As the decree of the court was in accordance with the conclusions of law, the court did not err in overruling appellant’s motion to modify the judgment. Nelson v. Cottingham (1899), 152 Ind. 135, 137; Chicago, etc., R. Co. v. State, ex rel. (1902), 159 Ind. 237, 242, and cases cited.
Judgment affirmed.
Concurrence Opinion
Concurring Opinion.
I concur in the conclusion as to the right of appellee traction company to lay the track in question, but base my concurrence upon the proposition that there is no power in cities or towns to subvert the use of streets so as to render them ineffective for the purpose of their creation, and burden them in such manner as to constitute additional servitudes upon them.
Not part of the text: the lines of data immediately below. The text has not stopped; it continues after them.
/-- Lane n gives up its band (R46). A band already taken from the lane is left alone. -/
def giveUpBand (n : Nat) (a : Actuator) (b : Nat) (s : State) : State :=
  let r := s.bandRec a b
  if r.state = .opened ∧ r.owner = some n then
    if r.bound = 0 then park a b s else s.modBand a b (fun r => { r with state := .draining, owner := none })
  else s

/-- A SEGMENT WRITE to a band returned DONE (R48). -/
def bandWritten (a : Actuator) (b : Nat) (s : State) : State :=
  let s := s.modBand a b (fun r => { r with written := r.written + 1, bound := r.bound - 1 })
  let r := s.bandRec a b
  if r.state = .draining then
    if r.written = s.spb then s.modBand a b (fun r => { r with state := .full, closeSeq := s.seq })
    else if r.bound = 0 then park a b s
    else s
  else s

/-- A SEGMENT WRITE to a band returned WRITE_FAULT or SUPPLY_LATE: the band is truncated at its written pointer
(R49, R51). -/
def truncateBand (a : Actuator) (b : Nat) (fault : Bool) (s : State) : State :=
  let r := s.bandRec a b
  post (if fault then .writeFault else .supplyLate) a b r.written
    (s.modBand a b (fun r =>
      { r with reserved := r.written, state := .full, owner := none, closeSeq := s.seq,
               health := if fault then min (r.health + 1) 3 else r.health }))

/-- A frame leaves the band it was bound in (R50). -/
def leaveBand (l : SegLoc) (s : State) : State :=
  match l.region with
  | .band => s.modBand l.act l.band (fun r => { r with bound := r.bound - 1 })
  | .cache => s
  | .ckring => s

/-- Whether a SEGMENT WRITE bound at a location may be issued (R47, R109). -/
def State.issuable (s : State) (l : SegLoc) : Bool :=
  match l.region with
  | .band =>
    let r := s.bandRec l.act l.band
    (decide (r.state = .opened) || decide (r.state = .draining)) && decide (l.seg = r.written)
  | .cache => true
  | .ckring => true

/-- The test of an EVACUATED band at a checkpoint completion and at its last pin's release (R54, R51). -/
def testEvacuated (a : Actuator) (b : Nat) (s : State) : State :=
  let r := s.bandRec a b
  if r.state = .evacuated ∧ r.readPins = 0 ∧ r.evacSeq.getD 0 < s.cleared.getD 0 then
    if r.health < 3 then
      evalBandPressure a (s.modBand a b (fun r =>
        { r with state := .blank, reserved := 0, written := 0, validAtSel := none, evacSeq := none }))
    else
      post .bandRetired a b 0 (s.modBand a b (fun r =>
        { r with state := .retired, validAtSel := none, evacSeq := none }))
  else s

/-- A READ pins a band for one segment (R55). -/
def pinBand (a : Actuator) (b : Nat) (s : State) : State :=
  s.modBand a b (fun r => { r with readPins := r.readPins + 1 })

/-- A READ releases its pin on a band (R55, R54). -/
def unpinBand (a : Actuator) (b : Nat) (s : State) : State :=
  testEvacuated a b (s.modBand a b (fun r => { r with readPins := r.readPins - 1 }))

/-! ## Cache rings (R57 to R62) -/

/-- Segments with scatter data not yet migrated (R57). -/
def Ring.live (r : Ring) : Nat := r.tail - r.migrateHead
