/-! ## READs dropped at a front-link reset (R126) -/

/-- A dropped READ gives up a segment (R126): the pin for an entry in flight waits for its result. -/
def dropSegment (tag : Nat) (s : State) (l : SegLoc) : State :=
  match s.entry l with
  | some e =>
    if e.state = .inFlight then
      leaveEntry tag l (s.modEntry l (fun e => { e with droppedPins := e.droppedPins + 1 }))
    else giveUpSegment tag s l
  | none => giveUpSegment tag s l

/-- A READ dropped without a completion (R126). It gives up its segments in ascending LBA order (log 43). -/
def dropRead (s : State) (r : ReadRec) : State :=
  let s := { s with rs := { s.rs with reads := s.rs.reads.filter (fun x => x.tag ≠ r.tag) } }
  let s := r.frames.foldl (fun s id => unpinFrame id s) s
  r.segments.foldl (dropSegment r.tag) s

end Sys2Proof.Machine
end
Primarily, street railways were designed for local passenger transportation upon streets, to relieve congested conditions, to provide for transportation of the masses, and for rapid transportation for considerable distances, and the
It will not do to attempt a distinction between steam railroads and interurban roads by the term “commercial railroads,” for that is a distinction in degree only; one is relatively as much a commercial railroad as the other. We must look for some other distinction than a classification as ‘ ‘ commercial,” and it is found in the character of the use, and therein lies the distinction, as well as the reason for it, both as to the subjects of transportation over streets of cities and towns, which may be regulated under the police power, the same as in case of ordinary railways owning a right of way, and as to the length of train, and the character and frequency of train movements, which are subject to regulation under the police power; and, irrespective of the character of the grant, if the use becomes obstructive or subversive of the primary, ordinary, reasonable or necessary use of streets as such, it would be unauthorized. Grand Trunk R. Co. v. City of South Bend (1910), post, 203. The use should be restricted to carriage over streets of persons and such property as is ordinarily or usually carried over streets.
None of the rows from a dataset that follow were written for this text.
-- ==== Sys2Proof/Machine/Engines.lean ====
section
/-! DEFINITION. The part's own steps at the frame pool, the checkpoint writer and the reclaim engine: a frame's grant
(R91), a checkpoint's start (R155), the trigger test (R133), a commit (R142) and the idle clock (R134). -/

namespace Sys2Proof.Machine

/-! ## The pool's offer (R91) -/

/-- The first head, in the order META, RECLAIM, READ, WRITE, that passes the test of R90 (R91). -/
def State.nextGrant (s : State) : Option Requester :=
  [FrameClass.metadata, .reclaim, .read, .write].findSome? (fun c =>
    match s.pool.queue c with
    | r :: _ => if s.pool.passes c then some r else none
    | [] => none)

/-- The head of a requester's queue leaves it (R91). -/
def dequeue (c : FrameClass) (s : State) : State := { s with pool := s.pool.setQueue c (s.pool.queue c).tail }

/-- A granted frame goes to its requester (R72, R120, R139, R152, R155, R158, R166). -/
def deliverFrame (r : Requester) (id : Nat) (s : State) : State :=
  match r with
  | .lane n => s.modLane n (fun c => { c with granted := some id })
  | .readEntry l => grantEntry l id s
  | .source l => grantSource l id s
  | .page => grantPage id s
  | .close => grantClose id s
  | .notice => grantNotice id s
  | .scanner a => grantScanner a id s

/-- One grant of the pool's offer, and the read server's test of stalled entries after it (R91, R122). Without a FREE
frame nothing is offered. -/
def offerFrame (s : State) : State :=
  match s.nextGrant with
  | none => if s.pool.freeCount = 0 then s else recycleStalled s
  | some r =>
    match grantFrame r s with
    | some (id, s) => recycleStalled (deliverFrame r id (dequeue r.cls s))
    | none => s

/-- FRAME_GRANT: the pool offers its FREE frames, and the first head that passes is granted one (R91). -/
def execFrameGrant (s : State) : Host.Outcome State Fault Refusal := .next (settle (offerFrame s))

/-! ## Checkpoint start, triggers, commits, idle clock -/

/-- CHECKPOINT_START: a wanted checkpoint starts when a start is possible (R154, R155). -/
def execCheckpointStart (s : State) : Host.Outcome State Fault Refusal := .next (settle (startCheckpoint s))

/-- RECLAIM_TRIGGER_TEST: the triggers are tested in order and a job started for the first that yields one (R133). -/
def execReclaimTriggerTest (s : State) : Host.Outcome State Fault Refusal := .next (settle (testTriggers s))

/-- RECLAIM_COMMIT: the head frame of the commit queue has its moves committed (R142). -/
def execReclaimCommit (s : State) : Host.Outcome State Fault Refusal := .next (settle (commitHead s))

/-- The idle clock expires (R134). -/
def expireIdleClock (s : State) : State :=
  if s.work.idleMigrate ≠ 0 ∧ s.ranFor s.rc.idleClock (s.work.idleMigrate * 1000) then
    { s with rc := { s.rc with idleExpired := true } }
  else s

/-- IDLE_CLOCK_EXPIRY: the idle clock has run IDLE_MIGRATE seconds (R134); an expiry that is not due has no effect
(log 2). -/
def execIdleClockExpiry (s : State) : Host.Outcome State Fault Refusal := .next (expireIdleClock s)

end Sys2Proof.Machine
end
The grant must be made in discretion, or curtailed in enjoyment. Mayor, etc., v. Baltimore Trust, etc., Co. (1897), 166 U. S. 673, 17 Sup. Ct. 696, 41 L. Ed. 1160; Dooly Block v. Salt Lake, etc., Transit Co. (1893), 9 Utah 31, 33 Pac. 229, 24 L. R. A. 610; Watson v. Robberson Ave. R. Co. (1897), 69 Mo. App. 548; Lockwood v. Wabash R. Co. (1894), 122 Mo. 86, 26 S. W. 698, 24 L. R. A. 516, 43 Am. St. 547; Delaware, etc., R. Co. v. City of Buffalo (1899), 158 N. Y. 266, 53 N. E. 44.